The word for today is…

apposite (adj) – Appropriate or relevant.

Source : The Free Dictionary

Etymology : Apposite and opposite sound so much alike that you would expect them to have a common ancestor—and they do. It is the Latin verb ponere, which means “to put or place.” Adding the prefix ad- to ponere led to apponere, meaning “to place near” or “to apply to,” and that branch of the ponere family tree budded apposite. The word is used to describe something that applies well to or is very appropriate for something else. To get opposite, the prefix ob- was added to ponere, and that combinition matured into opponere, meaning “to place against or opposite.” The related Latin verb componere, meaning “to put together,” gave us compound and composite.

Word of the day

The word for today is…

amalgamate (verb) – 1. To combine into a unified or integrated whole; unite.
2. To mix or alloy (a metal) with mercury.
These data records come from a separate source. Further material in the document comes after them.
/-- Settles O52: each meaning has its own frame, and the commands add to it only what any command may change. -/
theorem fieldCommandFrames : Obligations.FieldCommandFrames :=
  ⟨fun _ _ _ => touches_of_act (fun _ => rfl) fun _ => inputCrossing_fr _ _,
   fun _ _ => touches_of_act (fun _ => rfl) fun _ => sinkOn_fr _,
   fun _ _ => touches_of_act (fun _ => rfl) fun _ => sinkOff_fr _,
   fun _ _ => touches_of_act (fun _ => rfl) fun _ => currentLimit_fr _,
   fun _ _ => touches_of_act (fun _ => rfl) fun _ => currentLimitEnd_fr _,
   fun _ _ => touches_of_act (fun _ => rfl) fun _ => thermalCutoff_fr _,
   fun _ _ => touches_of_act (fun _ => rfl) fun _ => thermalRelease_fr _,
   fun _ _ => touches_of_act (fun _ => rfl) fun _ => openLoadDetect_fr _,
   fun _ _ => touches_of_act (fun _ => rfl) fun _ => openLoadClear_fr _,
   fun _ _ => touches_of_act (fun _ => rfl) fun _ => couplerLoss_fr _,
   fun _ _ => touches_of_act (fun _ => rfl) fun _ => couplerRestore_fr _,
   fun _ _ => touches_of_act (fun _ => rfl) fun _ => groupSupplyLow_fr _,
   fun _ _ => touches_of_act (fun _ => rfl) fun _ => groupSupplyRestore_fr _,
   fun _ _ => touches_of_act (fun _ => rfl) fun _ => forceTimeout_fr _,
   fun _ _ _ _ => touches_of_act (fun _ => rfl) fun _ => supplySample_fr _ _ _,
   fun _ => touches_of_act (fun _ => rfl) fun _ => overvoltage1s_fr,
   fun _ => touches_of_act (fun _ => rfl) fun _ => unAutoSelect_fr,
   fun _ _ _ => touches_of_act (fun _ => rfl) fun _ => auxSample_fr _ _,
   fun _ _ _ => touches_of_act (fun _ => rfl) fun _ => tempLevelChange_fr _ _,
   fun _ _ _ => touches_of_act (fun _ => rfl) fun _ => tempSensorStuck_fr _ _,
   fun _ _ => touches_of_act (fun _ => rfl) fun _ => tempSensorPlausible_fr _⟩

end

section
/-! The state code a capture takes of a `DQ` channel (11). -/

namespace Sys2Proof.Machine

/-! ### What settling the memory leaves of mode, causes and stage -/

theorem memSettle_causeOf (n m : Nat) (s : State) : causeOf ((memSettle n s).chan m) = causeOf (s.chan m) :=
  (congrArg causeOf (memSettle_part n m s) :)

theorem memSettle_chMode (n m : Nat) (s : State) : chMode (memSettle n s) m = chMode s m :=
  chMode_of (s := s) (x := memSettle n s) rfl m (congrArg Chan.cfg (memSettle_part n m s) :)

theorem memSettle_stageOn (n m : Nat) (s : State) : stageOn (memSettle n s) m = stageOn s m := by
  have supply : ((memSettle n s).chan m).fSupply = (s.chan m).fSupply := (congrArg Chan.fSupply (memSettle_part n m s) :)
  have thermal : ((memSettle n s).chan m).fThermal = (s.chan m).fThermal :=
    (congrArg Chan.fThermal (memSettle_part n m s) :)
  have limit : ((memSettle n s).chan m).fLimit = (s.chan m).fLimit := (congrArg Chan.fLimit (memSettle_part n m s) :)
  have cmd : ((memSettle n s).chan m).cmd = (s.chan m).cmd := (congrArg Chan.cmd (memSettle_part n m s) :)
  have powered : stagePowered (memSettle n s) m = stagePowered s m := by
    rw [stagePowered, stagePowered, memSettle_chMode]
    rfl
  rw [stageOn, stageOn, powered, supply, thermal, limit, cmd]

/-! ### The code -/

/-- The state code of a `DQ` channel: a fault, or whether its stage is on (R334). -/
def outputCode (s : State) (n : Nat) : Nat :=
  if causeOf (s.chan n) ≠ 0 then 3 else if stageOn s n then 1 else 0

theorem outputCode_cases (s : State) (n : Nat) : outputCode s n = 3 ∨ outputCode s n = 1 ∨ outputCode s n = 0 := by
  unfold outputCode
  split_ifs <;> simp

/-- The two lowest bits of a word are those of the number it holds. -/
theorem w32_mod_four (a : Nat) : (w32 a).toNat % 4 = a % 4 := by
  rw [w32, BitVec.toNat_ofNat]
  exact Nat.mod_mod_of_dvd a (by decide)

/-- Cycle, cause and flags stand above the state code in the word a capture takes. -/
theorem capture_outputCode (v : Byte) {n : Nat} {s : State} (hn : n < s.ch.length) (hd : chMode s n = 5) :
    ((capture n v s).chan n).cap.state.toNat % 4 = outputCode s n := by
  have word : ∃ high, ((capture n v s).chan n).cap.state = w32 (4 * high + outputCode s n) := by
    refine ⟨s.cyc.cyc.toNat * 16384 + causeOf (s.chan n) * 64 + (if stageOn s n then 4 else 0) +
      (if ((memSettle n s).chan n).grid then 2 else 0) + (if ((memSettle n s).chan n).force.isSome then 1 else 0), ?_⟩
    unfold capture
    dsimp only
    rw [chan_of (drawn_ch _), chan_chanMod, if_pos ⟨rfl, by rwa [memSettle_len]⟩]
    simp only [memSettle_chMode, hd, memSettle_causeOf, memSettle_stageOn]
    have cycle : (memSettle n s).cyc.cyc = s.cyc.cyc := rfl
    simp only [cycle, outputCode, decide_true, Bool.true_and, if_true, Nat.mul_add, mul_ite, Nat.reduceMul]
    exact congrArg w32 (by omega)
  obtain ⟨high, word⟩ := word
  rw [word, w32_mod_four]
  rcases outputCode_cases s n with h | h | h <;> omega

end Sys2Proof.Machine

open Sys2Proof Sys2Proof.Machine

/-- Settles O46: the code is `outputCode`, which is never 2. -/
theorem outputStateCode : Obligations.OutputStateCode := by
  intro s n v hn hd
  have code := capture_outputCode v hn hd
  refine ⟨code, ?_⟩
  rcases outputCode_cases s n with h | h | h <;> omega

end

section
/-! Field channel events: comparator, sink, causes, supply and the end of a force (11). -/

namespace Sys2Proof.Machine

/-! ### A channel under the shared operations -/

/-- Every state of a run has the 32 field channels (R318). -/
theorem Inv.hasChan {s : State} (h : Inv s) (n : Fin 32) : n.val < s.ch.length := n.isLt.trans_eq h.chans.symm

section
variable {s : State} {n : Nat}

theorem chanMod_chan_self (f : Chan → Chan) (hn : n < s.ch.length) : (chanMod n f s).chan n = f (s.chan n) := by
  rw [chan_chanMod, if_pos ⟨rfl, hn⟩]

/-- A cause that appears on a channel `f` has just changed (R336, R337, R340). -/
theorem causeSet_chanMod_part (k : Nat) (f : Chan → Chan) (hn : n < s.ch.length) :
    ∃ x, chanP ((causeSet k n (chanMod n f s)).chan n) = chanP { causePut k true (f (s.chan n)) with
      fault := (f (s.chan n)).fault ||| causeBit k, faultAt := x } := by
  obtain ⟨x, part⟩ := causeSet_part k n (chanMod n f s) (by rwa [chanMod_len])
  exact ⟨x, by rw [part, chanMod_chan_self f hn]⟩

theorem causeClear_part_self (k : Nat) (hn : n < s.ch.length) :
    chanP ((causeClear k n s).chan n) = chanP (causePut k false (s.chan n)) := by
  rw [causeClear_part, if_pos ⟨rfl, hn⟩]

/-- A cause that goes, and what the stage then drives (R333, R336, R340). -/
theorem restage_causeClear_part (k : Nat) (hn : n < s.ch.length) :
    chanQ ((restage n (causeClear k n s)).chan n) = chanQ (causePut k false (s.chan n)) :=
  (restage_part n n _).trans (chanQ_of (causeClear_part_self k hn))

/-! ### The meanings under their conditions -/

theorem sinkOn_energised (hm : chMode s n = 3) (hu : chUsable s n = true) (ho : (s.chan n).sink = false) :
    sinkOn n s = chanMod n (fun c => { c with sink := true, sinkAt := s.now }) s :=
  if_pos (by simp [hm, hu, ho])

theorem currentLimit_of_on (ho : stageOn s n = true) (hl : (s.chan n).fLimit = false) : currentLimit n s =
    raise 0x6002 n [] (causeSet 3 n (chanMod n (fun c => { c with epLimit := satInc c.epLimit }) s)) :=
  if_pos (by simp [ho, hl])

theorem thermalCutoff_of_on (ho : stageOn s n = true) : thermalCutoff n s =
    restage n (raise 0x6003 n [] (chanMod n (fun c => { c with fLimit := false })
      (causeSet 4 n (chanMod n (fun c => { c with epThermal := satInc c.epThermal }) s)))) := if_pos ho

theorem openLoadDetect_of_on (hc : (s.chan n).cfg.getLsbD 13 = true) (ho : stageOn s n = true)
    (hl : (s.chan n).fLimit = false) (hf : (s.chan n).fOpen = false) : openLoadDetect n s =
    raise 0x6004 n [] (causeSet 5 n (chanMod n (fun c => { c with opens := satInc c.opens }) s)) :=
  if_pos (by simp only [hc, ho, hl, hf]; rfl)

theorem couplerLoss_of_live (hv : fieldLive s = true) (hd : (s.dom (74 + n)).act = .on)
    (hc : (s.chan n).fCoupler = false) (hs : (s.chan n).fSupply = false) : couplerLoss n s =
    raise 0x6005 n [] (causeSet 1 n (chanMod n (fun c => { c with losses := satInc c.losses, couplerAt := s.now }) s)) :=
  if_pos (by simp [hv, hd, hc, hs])

theorem couplerRestore_of_lost (h : (s.chan n).fCoupler = true) : couplerRestore n s =
    raise 0x6006 n [micros (s.now - (s.chan n).couplerAt)] (restage n (causeClear 1 n s)) := if_pos h

theorem groupSupplyLow_of_live {g : Nat} (hv : fieldLive s = true) (hd : (s.dom (38 + g)).act = .on)
    (hs : (s.chan (8 * g)).fSupply = false) : groupSupplyLow g s =
    (groupChannels g).foldl (fun s n => restage n s)
      (raise 0x6008 g [] ((groupChannels g).foldl (fun s n => causeSet 2 n s) s)) :=
  if_pos (by simp [hv, hd, hs])

theorem groupSupplyRestore_of_low {g : Nat} (h : (s.chan (8 * g)).fSupply = true) :
    groupSupplyRestore g s = (groupChannels g).foldl restoreOne (raise 0x6009 g [] s) := if_pos h

end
Source : The Free Dictionary

Etymology : The noun amalgam derives, by way of Middle French, from Medieval Latin amalgama. It was first used in the 15th century with the meaning “a mixture of mercury and another metal.” (Today, you are likely to encounter this sense in the field of dentistry; amalgams can be used for filling holes in teeth.) Use of amalgam broadened over time to include any mixture of elements, and by the 18th century the word was also being applied figuratively, as in “an amalgam of citizens.” The verb amalgamate has been in use since the latter half of the 1500s. It too can be used either technically, implying the creation of an alloy of mercury, or more generally for the formation of any compound or combined entity.